Every Sunday he attended the morning and evening services at his church, where he owned a private pew, and was somewhat saddened to see that only the older people formed the congregation. However, he himself found that the picture painted by the liturgy became increasingly detached from his own memories as the latter faded, too soon became a meaningless charade that he could accept only by an act of faith.

A few years later, when he became increasingly restless, he decided to accept the offer of a partnership in a leading firm of stockbrokers.

Many of his acquaintances at the club were also finding jobs, forsaking the placid routines of smoking room and conservatory garden. Harold Caldwell, one of his closest friends, was appointed Professor of History at the university, and Sam Banbury became manager of the Swan Hotel.

The ceremony on Falkman’s first day at the stock exchange was dignified and impressive.
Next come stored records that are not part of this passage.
-- ==== Sys2Proof/Tests/Slice0.lean ====
section
/-! SUPPORT. The model's own tests, one step each on a small state, and a witness for the hypotheses of
each statement. Expected results are those of the worked examples and vectors of
spec/95_test_vectors.md (S1 to S10, V-…) and of the rules' own examples; none is the model's. -/

namespace Sys2Proof.Tests

open Sys2Proof.Machine

/-! ### Helpers -/

/-- A program assigned after reset, with registers preset. -/
def start (bs : List Byte) (regs : List (RegIdx × Int)) : State :=
  regs.foldl (fun s p => s.presetReg p.1 (BitVec.ofInt 32 p.2))
    { State.reset with program := Memory.ofBytes bs }

/-- What is observed of the state after one cycle. -/
def after {α : Type} (s : State) (f : State → α) : Option α := (nextState (step s)).map f

/-- The host's view of `status`: `run` and the code of `cause`. -/
def latch (s : State) : Nat × Nat := (s.status.run.bit.toNat, s.status.cause.code.toNat)

/-- The greatest and least register values. -/
def imax : Int := 2147483647
def imin : Int := -2147483648

/-! ### Well-formed instructions and opcode maps -/

theorem test_illegal_15_is_ill_formed : (Instr.illegal 15).wellFormed = false := by decide
theorem test_illegal_16_is_well_formed : (Instr.illegal 16).wellFormed = true := by decide
theorem test_map_with_hlt_last_is_not_valid :
    ¬ OpcodeMap.Valid ⟨[.load, .add, .sub, .mul, .div, .jmp, .jmpf, .jmpb, .jmpe, .eq, .neq, .gte,
      .lte, .gt, .lt, .hlt]⟩ := by decide
theorem test_map_with_a_repeat_is_not_valid :
    ¬ OpcodeMap.Valid ⟨[.load, .add, .sub, .mul, .div, .hlt, .jmp, .jmpf, .jmpb, .jmpe, .eq, .neq,
      .gte, .lte, .lte, .lt]⟩ := by decide

/-! ### Decoding: words written out from R71 and R73 (the notation table of R82) -/

theorem test_decode_load : decodeTableWord 32 0b00000000_00000011_00000001_11110100 =
    some (.load 3 500) := by decide
theorem test_decode_add : decodeTableWord 32 0b00000001_00000000_00000001_00000010 =
    some (.add 0 1 2) := by decide
theorem test_decode_sub : decodeTableWord 32 0b00000010_00011111_00000001_00000010 =
    some (.sub 31 1 2) := by decide
theorem test_decode_mul : decodeTableWord 32 0b00000011_00000100_00000101_00000110 =
    some (.mul 4 5 6) := by decide
theorem test_decode_div : decodeTableWord 32 0b00000100_00000001_00000000_00000010 =
    some (.div 1 0 2) := by decide
theorem test_decode_hlt : decodeTableWord 32 0b00000101_01001101_01011000_01100011 =
    some .hlt := by decide
theorem test_decode_jmp : decodeTableWord 32 0b00000110_00000111_00000000_00000000 =
    some (.jmp 7) := by decide
theorem test_decode_jmpf : decodeTableWord 32 0b00000111_00000001_00000000_00000000 =
    some (.jmpf 1) := by decide
theorem test_decode_jmpb : decodeTableWord 32 0b00001000_00000001_00000000_00000000 =
    some (.jmpb 1) := by decide
theorem test_decode_jmpe : decodeTableWord 32 0b00001001_00000000_11111111_11111111 =
    some (.jmpe 0) := by decide
theorem test_decode_eq : decodeTableWord 32 0b00001010_00000000_00000001_00000000 =
    some (.eq 0 1) := by decide
theorem test_decode_neq : decodeTableWord 32 0b00001011_00000100_00000011_00000000 =
    some (.neq 4 3) := by decide
theorem test_decode_gte : decodeTableWord 32 0b00001100_00000000_00000010_00000000 =
    some (.gte 0 2) := by decide
theorem test_decode_lte : decodeTableWord 32 0b00001101_00000000_00000010_00000000 =
    some (.lte 0 2) := by decide
theorem test_decode_gt : decodeTableWord 32 0b00001110_00000000_00000010_00000000 =
    some (.gt 0 2) := by decide
theorem test_decode_lt : decodeTableWord 32 0b00001111_00000000_00000001_11001000 =
    some (.lt 0 1) := by decide
theorem test_decode_illegal : decodeTableWord 32 0b11001000_00000000_00000000_00000000 =
    some (.illegal 200) := by decide
theorem test_decode_illegal_16 : decodeTableWord 32 0b00010000_00000000_00000000_00000000 =
    some (.illegal 16) := by decide
theorem test_decode_rejects_register_32 :
    decodeTableWord 32 0b00000001_00000000_00100000_00000010 = none := by decide
/-- The order of R209: a bad byte that is present comes before a missing one. -/
theorem test_decode_bad_before_missing : (decode [4, 40, 1]).toOption = none ∧
    (match decode [4, 40, 1] with | .error r => r | .ok _ => .noOpcodeByte) = .registerOutOfRange ∧
    (match decode [4, 0, 1] with | .error r => r | .ok _ => .noOpcodeByte) = .truncatedInstruction := by
  decide
/-- The listing of P1 at offset 8: `04 00 01 02`. -/
theorem test_encode_div : encode (.div 0 1 2) = [4, 0, 1, 2] := by decide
Three junior men also joining the firm were introduced to the assembled staff by the senior partner, Mr Montefiore, and each presented with a gold watch to symbolize the years he would spend with the firm. Falkman received an embossed silver cigar case and was loudly applauded.

For the next five years Falkman threw himself wholeheartedly into his work, growing more extrovert and aggressive as his appetite for the material pleasures of life increased. He became a keen golfer; then, as the exercise strengthened his physique, played his first games of tennis. An influential member of the business community, his days passed in a pleasant round of conferences and dinner parties. He no longer attended the church, but instead spent his Sundays escorting the more attractive of his lady acquaintances to the race tracks and regattas.